CI runs automatically on push to main and on pull requests.

Prerequisites

  • Python 3.14+ (see pyproject.toml)
  • uv for dependency management
  • macOS or Linux (Windows untested)
  • Alpaca paper trading account (free) -- sign up at alpaca.markets
  • Network access to Alpaca API, Finnhub, OpenRouter, SEC EDGAR, yfinance

Limitations

  • Long-only -- no short selling or options
  • US equities only -- no crypto, forex, or international markets
  • Single account -- no multi-account or multi-portfolio support
  • PDT rules apply -- 3 day trades per 5 business days for margin accounts under $25K
  • Paper trading by default -- live trading requires explicitly setting ALPACA_PAPER=false
  • No real-time streaming trades -- pipeline runs on a schedule (2x/day via cron or GitHub Actions)

Troubleshooting

See RUNBOOK.md for detailed operational guidance covering 10+ failure scenarios.

Quick fixes:

  • "Circuit breaker tripped" -- API failures exceeded threshold.
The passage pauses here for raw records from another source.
-- ==== Sys2Proof/Config.lean ====
section
/-! DEFINITION. What one part fixes, and the free values (the values the spec leaves open): opaque constants, so that
nothing can be proved about which value they have. -/

namespace Sys2Proof.Config

/-- Free values of `w` bits: the `n`-th value the spec leaves open, `n` being a counter of the state (log entry 6). -/
opaque freeBits : (w n : Nat) → BitVec w

/-- The unit serial, 12 characters of 8 bits, fused at test (R614); one value for each part. -/
opaque unitSerial : BitVec 96

/-- Neighbour j of temperature sensor s, fused from the die layout (R564). -/
opaque thNeighbour : (s j : Nat) → BitVec 6

/-- The first 8 bytes of AES-CMAC over a byte string under a 128-bit key (R425), left uninterpreted (log entry 7). -/
opaque aesCmac : BitVec 128 → List Byte → BitVec 64

/-- The 16 payload bytes of an event record from the items the raising chapter puts into it: the chapters name the items
and give no byte positions, but for HI_EVT_OVERFLOW (R443) (log entry 8). -/
opaque evtPayload : (num : Nat) → (items : List Nat) → BitVec 128

/-- Payload bytes of a journal object or record whose layout the spec does not give (R577, R580), from its content
(log entry 9). -/
opaque objBytes : (type : Nat) → (items : List Nat) → List Byte

/-- What the host object's data say (R577): the spec names the content and gives no layout (log entry 9). -/
opaque hostRecord : List Byte → HostRec
/-- What the board object's data say (R577). -/
opaque boardRecord : List Byte → BoardRec
/-- What the lane object's data say (R577). -/
opaque laneRecord : List Byte → LaneRec
/-- What the lease object's data say (R577). -/
opaque leaseRecord : List Byte → List LeaseRec
/-- Does a debug-unlock record carry the maker's signature (CFG_RECORD, R577)? -/
opaque unlockSigned : List Byte → Bool

/-- The filter index configured for a carrier (R356): no command of the spec sets it. -/
opaque filterIndex : (car : Nat) → BitVec 4

/-- In-flight quota of a context at a Boot without a lease record: the spec gives none; eight of them stay within 256 (R439). -/
opaque bootQuota : (ctx : Nat) → BitVec 5

/-- tRFCab of the fitted DRAM in ns (R496). -/
opaque tRfcAb : Nat

/-- DETAIL of NOT_OWNER for an entry that names a job number it was not given: no resource code is stated for it (R468, R476). -/
opaque jobDetail : (job : BitVec 16) → BitVec 32

/-- DETAIL of NOT_OWNER for TIME_DELAY: a port is no resource of R471. -/
opaque portDetail : (port : BitVec 8) → BitVec 32

/-- A journal record of the host object with its keys as zero (R584): the spec gives the object no layout (log entry 9). -/
opaque keysHidden : (record : List Byte) → List Byte

/-- Is an inexact quotient rounded up, where the spec states no rounding (log entry 100)? -/
opaque roundUp : (num den : Int) → Bool

/-- c of a reference point where t × r is zero or c leaves Q1.14 (R167): no result is stated (log entry 100). -/
opaque refOpen : (m t r : BitVec 32) → BitVec 32

/-- ln(m / c) of a pair's measurements in a subband, in 2⁻²⁴ neper and radian, its angle wrapped about a former value (R171): how the
measurements of one sweep are joined and the logarithm is rounded is not stated (log entry 101). -/
opaque lnRatio : (m : List (BitVec 32)) → (c : BitVec 32) → (about : Int × Int) → Int × Int
/-- The a_p and b_r, 64 each, that make Σ |y − a_p − b_r|² least with Σ a_p = 0 over rows (p, r, y), in 2⁻²⁴ (R171, log entry 101). -/
opaque leastSquares : (rows : List (Nat × Nat × Int × Int)) → List (Int × Int)
/-- exp(z) as Q1.14 I and Q, z in 2⁻²⁴ neper and radian (R171, log entry 101). -/
opaque expWord : (re im : Int) → BitVec 32
/-- ln of the mean of exp over a list, in 2⁻²⁴ neper (R171, log entry 101). -/
opaque lnMeanExp : List Int → Int

/-- First entry, count and offset, in DFE cycles before its instant, of the list of a trigger in an RFFE master's list memory: the memory's
layout is not stated (R126, log entry 96). -/
opaque rffeTable : (mem : List Word) → (trig : Nat) → BitVec 8 × BitVec 9 × BitVec 16

/-- The solve of a training job (R217, R218): over the records with the bank each was taken under, the terms of the basis, the gain G once it
is held, and lam. The fractional alignment, the FP32 rounding and the order of the sums are not stated (log entry 108). -/
opaque dpdFit : (recs : List (List Byte × List (Int × Int))) → (terms : List Nat) → (gain : Option Nat) → (lam : BitVec 32) → DpdFit

/-- The estimate, SNR and solve of a reciprocity job for one PRB group (R254): from a capture as it lies in cluster memory, the layers' comb and
shift with their reference sequences, ALPHA in FP32, and the first and the last PRB of the group. The estimator, the FP32 rounding and the order of the
sums are not stated (log entry 118). -/
opaque recipFit : (capture : List Byte) → (layers : List (List Nat × List Byte)) → (alpha : BitVec 32) → (first last : Nat) → RecipFit

/-- Byte `i` of an eCPRI message's headers, and of a delay message, which the eCPRI and O-RAN specifications lay out and this one does not: from
the kind of message, its eAxC ID, sequence number, stamp, section, first PRB and PRB count, or its measurement ID and times (log entry 119). -/
opaque ecpriByte : (what : List Nat) → (i : Nat) → BitVec 8

/-- Tap `i` of a cancellation pulse for carriers at given offsets in Hz with bandwidths in kHz (R203, log entry 109), Q1.14 I and Q. -/
opaque cfrPulse : (cars : List (Int × Nat)) → (i : Nat) → BitVec 32

/-- Cosine and sine of an NCO's phase in Q1.16: the spec gives the table's spurious-free range only (R187, log entry 97). -/
opaque ncoTable : (phase : Nat) → BitVec 18 × BitVec 18

/-- The unit phasor of `num / den` of a turn in Q1.14: the rounding of its parts is not stated (R234, R235, log entry 97). -/
opaque phasor : (num den : Nat) → BitVec 16 × BitVec 16

/-- A transform of `n` points with gain 1/√n and its saturations (R234, R235): the arithmetic within it is not stated (log entry 97). -/
opaque ifft : (n : Nat) → (bins : List (Int × Int)) → List (BitVec 16 × BitVec 16) × BitVec 16
opaque fft : (n : Nat) → (samples : List (Int × Int)) → List (BitVec 16 × BitVec 16)

/-- The taps of the half-band filters in Q1.16, from the outermost to the centre: 12 of HB1 and 28 of HB2 (R190, log entry 97). -/
opaque hb1 : (i : Nat) → BitVec 18
opaque hb2 : (i : Nat) → BitVec 18

/-- The 2x interpolator between the TX I/Q correction and the DAC: its two outputs for a sample, from its last inputs (R161, log entry 97). -/
opaque dacInterp : (last : List (Int × Int)) → (Int × Int) × (Int × Int)

end Sys2Proof.Config
end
Wait 5 minutes for auto-recovery, or remove data/circuit_breaker.flag manually.
  • "PDT limit reached" -- Day trade count at maximum. The system skips new entries automatically. Wait for older day trades to roll off (5 business days).
  • "Risk guard halt" -- Daily loss or drawdown limit hit. New entries blocked until the next trading day.
  • Tests fail on import -- Run uv sync to install dependencies.
  • Database locked -- SQLite WAL mode handles this automatically on the next connection. If persistent, check for zombie processes.
  • Missing CSV data -- The system recreates CSVs with correct headers on the next write. No manual action needed.

API Usage

Service Free Tier Used By
Alpaca Free for paper trading All trade scripts, data, position manager
Finnhub 60 calls/min (system uses 30) strategies/insider.py (4h in-memory cache)
OpenRouter Pay-per-use (~$0.01-0.05/sentiment call) strategies/sentiment.py, scripts/strategy_agent.py
SEC EDGAR 10 req/sec (no key required) strategies/fundamentals.py (SQLite persistent cache)
yfinance Unofficial, ~2K req/hr strategies/fundamentals.py (24h in-memory cache)

Performance

Backtest results are not a guarantee of future performance.
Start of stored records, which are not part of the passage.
-- ==== Sys2Proof/Machine/RegMap.lean ====
section
/-! DEFINITION. The register map of the sixteen blocks (R25 and each block's offset table) and of BAR0 (R429 to R431,
R436, R533): one address function per register, in the spec's names, and one bit range per field. The addresses are
the internal 40-bit addresses of R25; a BAR0 register stands in the same key space at `bar0` plus its offset. -/

namespace Sys2Proof.Machine

/-- The key at which BAR0 offset 0 stands in the register file of the model: above every 40-bit internal address. -/
def bar0 : Nat := 0x100000000000

namespace R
  • Minimum Sharpe ratio: 0.3 (enforced by strategy agent before any deploy)
  • Max drawdown threshold: 8% (risk guard automatically halts new entries)
  • Win rate: varies by strategy, market conditions, and signal layer combination

License

This project is provided as-is for educational and personal use. No license file has been added yet -- all rights reserved by the author until a license is explicitly chosen.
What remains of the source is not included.